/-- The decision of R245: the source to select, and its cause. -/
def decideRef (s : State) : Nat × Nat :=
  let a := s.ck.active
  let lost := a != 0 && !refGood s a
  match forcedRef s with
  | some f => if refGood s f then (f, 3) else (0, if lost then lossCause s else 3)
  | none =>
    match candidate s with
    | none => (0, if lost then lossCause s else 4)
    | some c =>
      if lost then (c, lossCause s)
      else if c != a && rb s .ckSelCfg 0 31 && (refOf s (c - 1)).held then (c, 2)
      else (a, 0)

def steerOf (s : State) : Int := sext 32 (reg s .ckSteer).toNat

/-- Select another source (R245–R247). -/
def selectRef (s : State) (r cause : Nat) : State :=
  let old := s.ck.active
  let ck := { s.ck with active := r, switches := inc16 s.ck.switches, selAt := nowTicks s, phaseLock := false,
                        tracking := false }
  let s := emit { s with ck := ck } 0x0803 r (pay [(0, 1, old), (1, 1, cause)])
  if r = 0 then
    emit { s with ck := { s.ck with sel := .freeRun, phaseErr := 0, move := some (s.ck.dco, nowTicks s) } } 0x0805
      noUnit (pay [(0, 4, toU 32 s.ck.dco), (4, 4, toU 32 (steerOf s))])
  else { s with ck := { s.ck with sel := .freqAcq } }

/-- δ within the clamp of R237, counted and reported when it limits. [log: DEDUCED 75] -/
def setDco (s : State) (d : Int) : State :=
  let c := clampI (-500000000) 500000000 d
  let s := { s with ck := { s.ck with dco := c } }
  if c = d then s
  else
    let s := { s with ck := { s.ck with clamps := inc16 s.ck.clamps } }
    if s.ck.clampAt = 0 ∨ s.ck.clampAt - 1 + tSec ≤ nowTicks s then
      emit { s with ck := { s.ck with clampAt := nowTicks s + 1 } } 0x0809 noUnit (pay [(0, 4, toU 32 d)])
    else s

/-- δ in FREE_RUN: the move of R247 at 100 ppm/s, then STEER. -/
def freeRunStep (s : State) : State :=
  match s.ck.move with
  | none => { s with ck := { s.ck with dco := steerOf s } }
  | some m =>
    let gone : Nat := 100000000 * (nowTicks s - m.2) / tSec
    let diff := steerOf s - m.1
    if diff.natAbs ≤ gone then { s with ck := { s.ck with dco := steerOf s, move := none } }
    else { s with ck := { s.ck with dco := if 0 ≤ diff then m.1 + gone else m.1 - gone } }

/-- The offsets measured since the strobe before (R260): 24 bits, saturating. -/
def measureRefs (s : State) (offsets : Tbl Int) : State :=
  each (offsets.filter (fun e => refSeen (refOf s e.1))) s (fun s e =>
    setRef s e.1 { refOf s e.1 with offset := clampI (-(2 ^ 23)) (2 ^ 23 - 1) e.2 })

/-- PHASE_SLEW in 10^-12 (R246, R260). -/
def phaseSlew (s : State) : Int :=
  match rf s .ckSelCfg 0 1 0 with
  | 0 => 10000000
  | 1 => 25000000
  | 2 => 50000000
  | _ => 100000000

+---+

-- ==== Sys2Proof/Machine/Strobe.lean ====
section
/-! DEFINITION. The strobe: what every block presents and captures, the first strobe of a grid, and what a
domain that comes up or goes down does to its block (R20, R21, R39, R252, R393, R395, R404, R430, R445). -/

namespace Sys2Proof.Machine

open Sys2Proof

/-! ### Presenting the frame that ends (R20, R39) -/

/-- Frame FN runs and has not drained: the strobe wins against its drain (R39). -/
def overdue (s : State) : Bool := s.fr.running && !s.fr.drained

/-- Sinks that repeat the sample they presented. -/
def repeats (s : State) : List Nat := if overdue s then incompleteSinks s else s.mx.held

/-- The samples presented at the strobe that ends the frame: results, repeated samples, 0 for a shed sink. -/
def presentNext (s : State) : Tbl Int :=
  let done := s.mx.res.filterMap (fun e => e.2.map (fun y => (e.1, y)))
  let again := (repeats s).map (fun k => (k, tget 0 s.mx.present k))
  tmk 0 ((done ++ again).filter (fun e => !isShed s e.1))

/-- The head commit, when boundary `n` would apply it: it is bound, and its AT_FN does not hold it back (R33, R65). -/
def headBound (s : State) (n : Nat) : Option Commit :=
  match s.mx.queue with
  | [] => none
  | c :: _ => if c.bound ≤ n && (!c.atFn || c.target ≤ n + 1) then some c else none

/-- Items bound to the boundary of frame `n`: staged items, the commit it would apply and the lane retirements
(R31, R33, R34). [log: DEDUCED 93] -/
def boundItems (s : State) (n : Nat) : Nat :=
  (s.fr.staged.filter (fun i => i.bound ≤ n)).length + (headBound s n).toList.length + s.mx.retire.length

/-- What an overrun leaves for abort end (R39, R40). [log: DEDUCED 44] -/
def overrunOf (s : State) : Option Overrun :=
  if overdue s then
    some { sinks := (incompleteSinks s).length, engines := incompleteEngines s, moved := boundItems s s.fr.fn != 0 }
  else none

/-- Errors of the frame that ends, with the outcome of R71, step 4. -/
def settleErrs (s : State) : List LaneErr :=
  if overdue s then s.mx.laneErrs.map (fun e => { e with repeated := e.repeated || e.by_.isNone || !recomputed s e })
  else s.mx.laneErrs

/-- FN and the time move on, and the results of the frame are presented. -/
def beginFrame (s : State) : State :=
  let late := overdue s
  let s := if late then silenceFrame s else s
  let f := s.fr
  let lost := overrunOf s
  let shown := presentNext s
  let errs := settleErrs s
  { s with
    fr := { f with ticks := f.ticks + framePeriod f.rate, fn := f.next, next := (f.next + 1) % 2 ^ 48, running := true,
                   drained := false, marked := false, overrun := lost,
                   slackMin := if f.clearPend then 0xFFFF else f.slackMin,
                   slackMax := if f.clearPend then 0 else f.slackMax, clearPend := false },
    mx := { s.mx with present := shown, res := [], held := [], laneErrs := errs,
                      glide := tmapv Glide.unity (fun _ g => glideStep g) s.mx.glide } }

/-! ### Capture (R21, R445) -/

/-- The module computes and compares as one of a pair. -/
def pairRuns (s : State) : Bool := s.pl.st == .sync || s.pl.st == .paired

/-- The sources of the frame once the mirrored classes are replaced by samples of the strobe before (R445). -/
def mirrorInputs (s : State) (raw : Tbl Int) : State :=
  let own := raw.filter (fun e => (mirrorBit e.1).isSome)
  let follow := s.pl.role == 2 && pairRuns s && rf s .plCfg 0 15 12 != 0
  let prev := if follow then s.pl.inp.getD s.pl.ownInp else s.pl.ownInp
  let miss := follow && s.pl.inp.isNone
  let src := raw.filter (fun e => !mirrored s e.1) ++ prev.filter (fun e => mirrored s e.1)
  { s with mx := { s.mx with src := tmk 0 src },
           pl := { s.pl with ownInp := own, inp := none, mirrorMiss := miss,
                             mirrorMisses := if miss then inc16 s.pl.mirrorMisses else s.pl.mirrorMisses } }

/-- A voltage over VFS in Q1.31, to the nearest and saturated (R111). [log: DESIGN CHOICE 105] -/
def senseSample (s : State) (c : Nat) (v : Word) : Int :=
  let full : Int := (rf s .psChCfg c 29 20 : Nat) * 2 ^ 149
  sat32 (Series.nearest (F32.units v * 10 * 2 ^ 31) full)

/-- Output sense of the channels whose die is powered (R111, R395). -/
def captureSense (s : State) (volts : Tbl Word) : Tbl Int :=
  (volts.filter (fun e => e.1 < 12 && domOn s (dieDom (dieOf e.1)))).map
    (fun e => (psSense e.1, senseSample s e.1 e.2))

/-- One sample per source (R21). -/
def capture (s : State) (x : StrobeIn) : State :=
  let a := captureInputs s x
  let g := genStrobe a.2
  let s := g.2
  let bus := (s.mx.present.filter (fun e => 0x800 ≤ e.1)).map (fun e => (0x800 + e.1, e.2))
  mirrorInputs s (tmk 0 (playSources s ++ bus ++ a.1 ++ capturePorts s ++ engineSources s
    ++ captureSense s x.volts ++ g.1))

+---+

Using the entries above, return exactly the lines from the line with "noUnit (pay [(0, 4, toU 32 s.ck.dco), (4, 4, toU" to the line with "if s.ck.clampAt = 0", counting both of those lines.

      noUnit (pay [(0, 4, toU 32 s.ck.dco), (4, 4, toU 32 (steerOf s))])
  else { s with ck := { s.ck with sel := .freqAcq } }

/-- δ within the clamp of R237, counted and reported when it limits. [log: DEDUCED 75] -/
def setDco (s : State) (d : Int) : State :=
  let c := clampI (-500000000) 500000000 d
  let s := { s with ck := { s.ck with dco := c } }
  if c = d then s
  else
    let s := { s with ck := { s.ck with clamps := inc16 s.ck.clamps } }
    if s.ck.clampAt = 0 ∨ s.ck.clampAt - 1 + tSec ≤ nowTicks s then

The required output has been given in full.